Aunt Amelia’s Ledger

With additional research by Justin Bur

Some of my female ancestors are almost invisible. They got married, had children and left no other traces of their lives. But a few left paper trails such as letters, journals and drawings. My two-times great-aunt Amelia Josephine Bagg (1852-1943) was one of them. Married twice but with no children of her own, she became deeply involved in the family real estate business.

Amelia was the third of the five children (one boy, four girls) of Montreal landowner Stanley Clark Bagg (SCB) and his wife, Catharine Mitcheson Bagg. The children grew up in the family home, Fairmount Villa, near what is now the corner of Sherbrooke and St. Urbain streets. There, they had a big garden to play in and no doubt a nanny to care for them when they were little and a governess to educate them.

Unlike many women of her time and class, Amelia found the opportunity to use her education.

St. Urbain Street, corner Guilbault. These houses were built on land purchased from the Bagg family. Photo from Google Street View

SCB had inherited several large properties on the Island of Montreal, extended along the west side of St. Lawrence Street (now busy Boulevard Saint-Laurent). During his lifetime, this was agricultural land and, although he was trained as a notary, SCB made his income by leasing his properties to farmers.

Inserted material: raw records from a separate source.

-- ==== Sys2Proof/Machine/Phases.lean ====
section
/-! DEFINITION. The Phase Controller: tasks and where they are allowed from (R38, Table 31), the phase change with its
stamps, entry actions, deadline and PHASE item (R39–R47), STALLED (R48–R50), and PHASE_DEADLINE_EXPIRY (R43). -/

namespace Sys2Proof.Machine

/-- Table 31: the phases a task is allowed from. -/
def PhaseTask.allowedFrom : PhaseTask → Phase → Bool
  | .goPreview, p => p = .onSale
  | .goLive, p => p = .onSale || p = .preview
  | .goExtra, p => p = .live
  | .goWindDown, p => p = .live || p = .extra
  | .goClosed, p => p = .onSale || p = .preview || p = .live || p = .extra || p = .windDown || p = .stalled
  | .extendPreview, p => p = .preview
  | .backToSale, p => p = .preview

/-- Table 31: the phase a task leads to; EXTEND_PREVIEW leaves PREVIEW as it is. -/
def PhaseTask.leadsTo : PhaseTask → Phase
  | .goPreview => .preview
  | .goLive => .live
  | .goExtra => .extra
  | .goWindDown => .windDown
  | .goClosed => .closed
  | .extendPreview => .preview
  | .backToSale => .onSale

/-- Table 33: the deadline of a phase entered at a site time. -/
def Event.deadlineFor (ev : Event) (p : Phase) (entry : Time) : Option Time :=
  match p with
  | .onSale => ev.scheduledStart
  | .preview => if ev.previewLength = 0 then none else some (timeAddMinutes entry ev.previewLength.toNat)
  | .extra => if ev.extraLimit = 0 then none else some (timeAddMinutes entry ev.extraLimit.toNat)
  | .windDown => some (timeAddMinutes entry ev.grace.toNat)
  | .live => none
  | .closed => none
  | .stalled => none
  | .retiring => none
  | .vacant => none

/-- Table 33: the task at the expiry of a phase's deadline. -/
def Event.expiryTask (ev : Event) (p : Phase) : Option PhaseTask :=
  match p with
  | .onSale => if ev.previewLength = 0 then some .goLive else some .goPreview
  | .preview => some .goLive
  | .extra => some .goWindDown
  | .windDown => some .goClosed
  | .live => none
  | .closed => none
  | .stalled => none
  | .retiring => none
  | .vacant => none

/-! ## Entry actions -/

/-- R72: at an entry into a LISTED phase the pending sheet is judged: reclassed LISTED, or kept OPEN as a preview
tail, counted and posted. -/
def judgePending (e : EventIndex) (g : Gate) : Gate :=
  match g.sheet e .pending with
  | none => g
  | some sheet =>
    if sheet.cls = .openClass ∧ sheet.mark = true then
      post .previewTail (eventObject e) (field 4 sheet.number.toNat ++ [0, 0]) (bumpEvent e .previewTails g)
    else if sheet.cls = .openClass ∨ sheet.cls = .noClass then
      modEvent e (fun ev =>
        { Event.setSheet .pending (some { sheet with cls := .listedClass }) ev with openLead := none }) g
    else g

/-- R45: the actions of an entry into a LISTED phase from NONE or OPEN. -/
def enterListed (e : EventIndex) (g : Gate) : Gate :=
  judgePending e (joinLeg e .pending (joinLeg e .current g))

/-- R46: the pending sheet, if there is one, is classed OPEN. -/
def classPendingOpen (e : EventIndex) (g : Gate) : Gate :=
  match g.sheet e .pending with
  | none => g
  | some sheet => modEvent e (Event.setSheet .pending (some { sheet with cls := .openClass })) g

/-- R71: the open repeat instant is set to a site time plus the repeat interval. -/
def setOpenRepeat (e : EventIndex) (g : Gate) : Gate :=
  modEvent e (fun ev =>
    { ev with openRepeat := some (timeAdd g.clock.siteTime (g.settings.repeatInterval.toNat * 1000)) }) g

/-- R46: the actions of an entry into PREVIEW from a NONE phase. -/
def enterOpen (e : EventIndex) (g : Gate) : Gate :=
  setOpenRepeat e (setOpenLead e (classPendingOpen e (openOffer e .current g)))

/-- R47: the actions of an entry into a NONE phase from OPEN or LISTED. -/
def enterNone (e : EventIndex) (g : Gate) : Gate :=
  purgeSweepAll (fun notice => notice.event = e)
    (purgeFreshAll (fun entry => entry.event = e) (removeSweep e g))

/-- Table 34: the entry actions by the grant modes left and entered. -/
def entryActions (e : EventIndex) : GrantMode → GrantMode → Gate → Gate
  | .noGrant, .listedGrant => enterListed e
  | .openGrant, .listedGrant => enterListed e
  | .noGrant, .openGrant => enterOpen e
  | .openGrant, .noGrant => enterNone e
  | .listedGrant, .noGrant => enterNone e
  | .noGrant, .noGrant => id
  | .openGrant, .openGrant => id
  | .listedGrant, .listedGrant => id
  | .listedGrant, .openGrant => id

/-- R70, R71, R73: an event that leaves PREVIEW loses its open lead instant and its open repeat instant. -/
def Event.leavePreview (ev : Event) : Event :=
  if ev.phase = .preview then { ev with openLead := none, openRepeat := none } else ev

/-- R39: the two-deep stamps of a change into phase p at site time now, the live stamp on the first entry into LIVE,
and the resume phase (R48–R50). -/
def Event.stamp (p : Phase) (now : Time) (ev : Event) : Event :=
  { ev with
    phase := p
    previousEntry := some ev.currentEntry
    previousPhase := some ev.phase
    currentEntry := now
    liveStamp := if p = .live ∧ ev.liveStamp = none then some now else ev.liveStamp
    resumePhase := if p = .stalled then some ev.phase else none }

/-- R74: on the first entry into a granting phase of an event that has accepted no sheet, the starvation base is the
entry time and the next instant one epoch later. -/
def Event.startStarvation (now : Time) (ev : Event) : Event :=
  if ev.phase.mode ≠ .noGrant ∧ ev.base = none then
    { ev with base := some now, nextStarvation := some (timeAdd now (ev.epoch.toNat * 1000)) }
  else ev

/-- R42: the phase deadline after a change from phase left: kept across entry into STALLED and across the return from
it, else set from Table 33. -/
def Event.renewDeadline (left : Phase) (now : Time) (ev : Event) : Event :=
  if ev.phase = .stalled ∨ (left = .stalled ∧ ev.phase ≠ .closed) then ev
  else { ev with deadline := ev.deadlineFor ev.phase now }

/-- R40: one phase change: the stamps, the entry actions, the phase deadline, the PHASE item. -/
def changePhase (e : EventIndex) (p : Phase) (g : Gate) : Gate :=
  let left := (g.event e).phase
  let now := g.clock.siteTime
  let stamped := modEvent e (fun ev => Event.startStarvation now (Event.stamp p now ev.leavePreview)) g
  let acted := entryActions e left.mode p.mode stamped
  let dated := modEvent e (Event.renewDeadline left now) acted
  postPhase e left.number p.number dated

/-! ## Tasks -/

/-- R38, R49: the phase a task is judged against: the event's phase, or its resume phase while STALLED for every task
but GO_CLOSED. -/
def Event.judgedPhase (ev : Event) (task : PhaseTask) : Phase :=
  if ev.phase = .stalled ∧ task ≠ .goClosed then ev.resumePhase.getD .stalled else ev.phase

/-- R44: a preview deadline that is present moves later. -/
def extendPreview (e : EventIndex) (minutes : Nat) (g : Gate) : Gate :=
  modEvent e (fun ev => { ev with deadline := ev.deadline.map (fun t => timeAddMinutes t minutes) }) g

/-- R49: a task allowed from the resume phase is applied to the resume phase: it takes the result, the previous slot
is rewritten, the deadline is set from this time, and a flagged PHASE item is posted. -/
def changeResume (e : EventIndex) (from_ to_ : Phase) (g : Gate) : Gate :=
  let now := g.clock.siteTime
  postPhase e (0x80 + from_.number) (0x80 + to_.number)
    (modEvent e (fun ev =>
      { ev with
        resumePhase := some to_
        previousEntry := some now
        previousPhase := some to_
        deadline := ev.deadlineFor to_ now
        liveStamp := if to_ = .live ∧ ev.liveStamp = none then some now else ev.liveStamp }) g)

/-- R42: BACK_TO_SALE removes the scheduled start. -/
def dropStart (task : PhaseTask) (e : EventIndex) (g : Gate) : Gate :=
  if task = .backToSale then modEvent e (fun ev => { ev with scheduledStart := none }) g else g

/-- R38, R44, R49, R50: an allowed task takes its result; none where Table 31 does not allow it. -/
def applyTask (e : EventIndex) (task : PhaseTask) (minutes : Nat) (g : Gate) : Option Gate :=
  let judged := (g.event e).judgedPhase task
  if task.allowedFrom judged then
    some (
      if task = .extendPreview then extendPreview e minutes g
      else if (g.event e).phase = .stalled ∧ task.leadsTo ≠ .closed then
        changeResume e judged task.leadsTo (dropStart task e g)
      else changePhase e task.leadsTo (dropStart task e g))
  else none

/-! ## PHASE_DEADLINE_EXPIRY -/

/-- R43: the phase whose deadline an event holds: its phase, or its resume phase while STALLED. -/
def Event.deadlinePhase (ev : Event) : Phase :=
  if ev.phase = .stalled then ev.resumePhase.getD .stalled else ev.phase

/-- R43: the deadline is removed, the expiry counted and the task of Table 33 applied. -/
def expireDeadline (e : EventIndex) (g : Gate) : Gate :=
  let removed := bumpEvent e .deadlineExpiries (modEvent e (fun ev => { ev with deadline := none }) g)
  match (g.event e).expiryTask (g.event e).deadlinePhase with
  | some task => (applyTask e task 0 removed).getD removed
  | none => removed

/-- R23, R43: the expiry is taken when the event's phase deadline has been reached, and is otherwise not due. -/
def phaseDeadlineExpiry (e : EventIndex) (g : Gate) : Gate :=
  match (g.event e).deadline with
  | some t => if g.reached t then expireDeadline e g else g
  | none => g

/-- Run a step of the part; the queue of waiting commands stays as it is. -/
def State.onGate (f : Gate → Gate) (s : State) : Host.Outcome State Fault Refusal :=
  .next { s with gate := f s.gate }

/-- PHASE_DEADLINE_EXPIRY (R43). -/
def execPhaseDeadlineExpiry (e : EventIndex) (s : State) : Host.Outcome State Fault Refusal :=
  s.onGate (phaseDeadlineExpiry e)

end Sys2Proof.Machine
end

He died unexpectedly at age 53, in 1873, when Amelia was just 21. SCB named his wife and her brother (who was a Philadelphia lawyer) as executors of his estate.1 Son Robert Stanley Bagg (RSB), a recent law graduate from McGill University, took on the responsibility of managing it. Over the years, the widowed Catharine and her daughters had a great deal of input into decisions about the estate, with Amelia being the daughter who took the greatest interest.    

Around the end of the century, Montreal grew rapidly. Business leaders developed new industries, founded banks and built railways, and immigrants arrived to fill newly created jobs. Property belonging to SCB’s estate could now be divided into lots and sold to people who wanted to build homes or invest in rental housing. Around 1890, some legal hurdles prevented the family from selling the most valuable properties, however, the family managed to resolve these problems. That will be a story for another time.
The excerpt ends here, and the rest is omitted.